_What the exercise asks:_ Return an exact transcript of the material below from the line containing "match s.translate cluster" through its final line, and no other lines.

★ ★ ★

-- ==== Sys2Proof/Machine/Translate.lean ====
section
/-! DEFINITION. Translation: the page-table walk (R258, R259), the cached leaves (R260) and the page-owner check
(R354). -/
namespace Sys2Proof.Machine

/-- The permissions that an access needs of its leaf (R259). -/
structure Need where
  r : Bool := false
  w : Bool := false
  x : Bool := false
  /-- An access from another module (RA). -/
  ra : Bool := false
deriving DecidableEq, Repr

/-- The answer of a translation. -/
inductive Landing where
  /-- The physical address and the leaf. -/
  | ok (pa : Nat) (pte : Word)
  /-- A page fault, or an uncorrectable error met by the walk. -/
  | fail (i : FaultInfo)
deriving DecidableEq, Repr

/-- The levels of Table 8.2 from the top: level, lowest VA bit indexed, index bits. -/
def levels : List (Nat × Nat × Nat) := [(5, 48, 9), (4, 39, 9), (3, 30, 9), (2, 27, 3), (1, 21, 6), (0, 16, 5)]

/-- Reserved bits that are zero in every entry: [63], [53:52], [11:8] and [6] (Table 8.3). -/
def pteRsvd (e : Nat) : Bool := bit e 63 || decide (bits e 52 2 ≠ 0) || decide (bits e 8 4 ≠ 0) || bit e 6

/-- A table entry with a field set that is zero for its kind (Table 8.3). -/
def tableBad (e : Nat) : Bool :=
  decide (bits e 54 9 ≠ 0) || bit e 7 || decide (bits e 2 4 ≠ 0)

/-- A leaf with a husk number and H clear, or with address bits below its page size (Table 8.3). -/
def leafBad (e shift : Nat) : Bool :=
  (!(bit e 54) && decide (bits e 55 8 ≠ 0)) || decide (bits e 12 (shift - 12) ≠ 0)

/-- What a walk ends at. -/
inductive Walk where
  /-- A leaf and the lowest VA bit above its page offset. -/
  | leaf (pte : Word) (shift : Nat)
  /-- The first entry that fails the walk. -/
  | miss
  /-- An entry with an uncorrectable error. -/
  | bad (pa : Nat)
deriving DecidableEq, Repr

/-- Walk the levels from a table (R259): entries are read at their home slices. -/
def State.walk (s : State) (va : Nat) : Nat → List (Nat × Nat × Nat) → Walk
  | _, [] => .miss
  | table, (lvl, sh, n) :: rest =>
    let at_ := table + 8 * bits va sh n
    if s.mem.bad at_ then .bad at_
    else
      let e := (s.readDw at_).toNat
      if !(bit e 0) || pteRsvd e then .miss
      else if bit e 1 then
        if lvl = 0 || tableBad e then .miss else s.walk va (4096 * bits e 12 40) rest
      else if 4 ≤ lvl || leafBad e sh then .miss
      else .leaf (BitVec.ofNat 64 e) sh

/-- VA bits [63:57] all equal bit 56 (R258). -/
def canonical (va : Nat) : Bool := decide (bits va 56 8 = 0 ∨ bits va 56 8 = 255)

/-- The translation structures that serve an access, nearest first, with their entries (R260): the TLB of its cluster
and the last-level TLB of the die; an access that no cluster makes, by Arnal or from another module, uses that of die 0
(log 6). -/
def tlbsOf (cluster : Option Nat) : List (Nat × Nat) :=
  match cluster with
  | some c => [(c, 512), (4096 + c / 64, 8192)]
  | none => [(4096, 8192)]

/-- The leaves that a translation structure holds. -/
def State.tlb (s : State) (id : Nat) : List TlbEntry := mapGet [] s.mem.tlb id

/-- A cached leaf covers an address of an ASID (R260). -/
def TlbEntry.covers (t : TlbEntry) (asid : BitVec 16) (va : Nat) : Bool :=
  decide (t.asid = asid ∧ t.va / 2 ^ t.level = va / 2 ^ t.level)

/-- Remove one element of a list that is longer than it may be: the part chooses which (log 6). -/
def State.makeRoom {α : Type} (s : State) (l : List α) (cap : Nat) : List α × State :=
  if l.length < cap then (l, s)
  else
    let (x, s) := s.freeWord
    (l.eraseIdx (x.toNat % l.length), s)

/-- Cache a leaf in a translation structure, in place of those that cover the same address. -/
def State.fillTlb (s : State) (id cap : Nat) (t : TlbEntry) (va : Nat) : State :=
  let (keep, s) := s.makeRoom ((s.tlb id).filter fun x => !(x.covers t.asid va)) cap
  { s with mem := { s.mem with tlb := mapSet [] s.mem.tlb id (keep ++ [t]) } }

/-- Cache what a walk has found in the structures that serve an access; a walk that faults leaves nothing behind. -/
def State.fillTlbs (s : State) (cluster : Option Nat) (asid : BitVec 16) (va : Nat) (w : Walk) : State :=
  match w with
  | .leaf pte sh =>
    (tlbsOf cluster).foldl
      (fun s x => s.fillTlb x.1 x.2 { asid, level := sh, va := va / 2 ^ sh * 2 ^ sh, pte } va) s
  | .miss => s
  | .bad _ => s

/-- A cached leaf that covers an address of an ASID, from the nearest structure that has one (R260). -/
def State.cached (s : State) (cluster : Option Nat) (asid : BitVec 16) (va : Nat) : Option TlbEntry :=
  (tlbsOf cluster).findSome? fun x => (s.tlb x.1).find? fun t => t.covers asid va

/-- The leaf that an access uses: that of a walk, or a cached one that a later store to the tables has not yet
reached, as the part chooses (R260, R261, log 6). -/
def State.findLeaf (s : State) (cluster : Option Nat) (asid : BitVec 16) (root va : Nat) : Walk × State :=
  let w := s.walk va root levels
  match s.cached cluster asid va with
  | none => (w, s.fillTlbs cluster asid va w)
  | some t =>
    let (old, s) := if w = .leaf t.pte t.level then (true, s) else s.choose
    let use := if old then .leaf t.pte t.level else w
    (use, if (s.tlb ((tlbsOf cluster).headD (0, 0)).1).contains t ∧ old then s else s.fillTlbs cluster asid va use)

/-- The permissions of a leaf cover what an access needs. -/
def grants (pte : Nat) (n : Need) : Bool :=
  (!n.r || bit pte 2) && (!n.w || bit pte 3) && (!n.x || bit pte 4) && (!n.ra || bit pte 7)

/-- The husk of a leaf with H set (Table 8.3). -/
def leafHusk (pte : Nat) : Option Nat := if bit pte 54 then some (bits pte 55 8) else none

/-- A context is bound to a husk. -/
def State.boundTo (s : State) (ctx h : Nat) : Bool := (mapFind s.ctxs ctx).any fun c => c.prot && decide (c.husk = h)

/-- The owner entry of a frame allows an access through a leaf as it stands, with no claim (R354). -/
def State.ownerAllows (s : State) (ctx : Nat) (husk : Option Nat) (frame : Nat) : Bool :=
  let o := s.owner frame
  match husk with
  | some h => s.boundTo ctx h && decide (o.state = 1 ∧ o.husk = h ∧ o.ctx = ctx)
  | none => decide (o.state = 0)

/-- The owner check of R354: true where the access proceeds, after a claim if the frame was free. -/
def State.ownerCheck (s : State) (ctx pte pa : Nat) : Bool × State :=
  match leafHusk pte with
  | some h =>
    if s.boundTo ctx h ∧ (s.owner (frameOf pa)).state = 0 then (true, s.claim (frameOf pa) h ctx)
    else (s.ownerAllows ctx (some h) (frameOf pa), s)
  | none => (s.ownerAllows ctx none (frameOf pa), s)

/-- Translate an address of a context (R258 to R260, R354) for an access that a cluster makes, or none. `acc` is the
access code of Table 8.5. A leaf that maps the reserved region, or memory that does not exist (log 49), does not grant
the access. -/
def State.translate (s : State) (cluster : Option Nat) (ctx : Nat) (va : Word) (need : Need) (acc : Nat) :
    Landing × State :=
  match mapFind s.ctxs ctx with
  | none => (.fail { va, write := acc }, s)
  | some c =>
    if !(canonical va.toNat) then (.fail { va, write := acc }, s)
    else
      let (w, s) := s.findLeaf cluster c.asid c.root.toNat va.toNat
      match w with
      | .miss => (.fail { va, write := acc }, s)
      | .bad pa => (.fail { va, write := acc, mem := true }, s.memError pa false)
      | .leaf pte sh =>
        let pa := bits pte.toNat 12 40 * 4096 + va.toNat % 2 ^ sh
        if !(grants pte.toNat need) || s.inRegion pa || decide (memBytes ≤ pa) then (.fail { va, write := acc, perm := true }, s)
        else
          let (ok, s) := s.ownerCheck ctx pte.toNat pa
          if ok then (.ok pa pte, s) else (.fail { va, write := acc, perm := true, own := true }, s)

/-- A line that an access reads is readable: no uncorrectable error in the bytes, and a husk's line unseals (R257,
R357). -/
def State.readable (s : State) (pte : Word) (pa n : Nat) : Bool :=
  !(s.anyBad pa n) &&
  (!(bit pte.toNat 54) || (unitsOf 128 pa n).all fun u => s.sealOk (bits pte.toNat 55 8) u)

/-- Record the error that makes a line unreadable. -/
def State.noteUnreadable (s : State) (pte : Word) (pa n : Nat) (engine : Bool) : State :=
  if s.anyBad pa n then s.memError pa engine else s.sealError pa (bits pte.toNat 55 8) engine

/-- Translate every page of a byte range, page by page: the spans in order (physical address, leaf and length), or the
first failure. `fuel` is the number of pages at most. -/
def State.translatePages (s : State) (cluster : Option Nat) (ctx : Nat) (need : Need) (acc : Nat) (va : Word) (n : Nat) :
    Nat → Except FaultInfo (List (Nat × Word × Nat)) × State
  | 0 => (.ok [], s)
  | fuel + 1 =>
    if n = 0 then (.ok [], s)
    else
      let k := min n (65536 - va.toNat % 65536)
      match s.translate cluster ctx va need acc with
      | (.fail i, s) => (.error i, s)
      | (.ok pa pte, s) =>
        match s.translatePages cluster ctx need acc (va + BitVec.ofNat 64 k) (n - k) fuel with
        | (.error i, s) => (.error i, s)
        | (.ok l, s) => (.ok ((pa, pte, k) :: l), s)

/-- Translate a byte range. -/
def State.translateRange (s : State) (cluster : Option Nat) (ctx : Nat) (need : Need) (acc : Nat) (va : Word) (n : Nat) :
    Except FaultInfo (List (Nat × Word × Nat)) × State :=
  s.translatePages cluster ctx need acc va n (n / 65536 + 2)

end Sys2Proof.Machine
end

★ ★ ★

_Answer box:_
      match s.translate cluster ctx va need acc with
      | (.fail i, s) => (.error i, s)
      | (.ok pa pte, s) =>
        match s.translatePages cluster ctx need acc (va + BitVec.ofNat 64 k) (n - k) fuel with
        | (.error i, s) => (.error i, s)
        | (.ok l, s) => (.ok ((pa, pte, k) :: l), s)

/-- Translate a byte range. -/
def State.translateRange (s : State) (cluster : Option Nat) (ctx : Nat) (need : Need) (acc : Nat) (va : Word) (n : Nat) :
    Except FaultInfo (List (Nat × Word × Nat)) × State :=
  s.translatePages cluster ctx need acc va n (n / 65536 + 2)

end Sys2Proof.Machine
end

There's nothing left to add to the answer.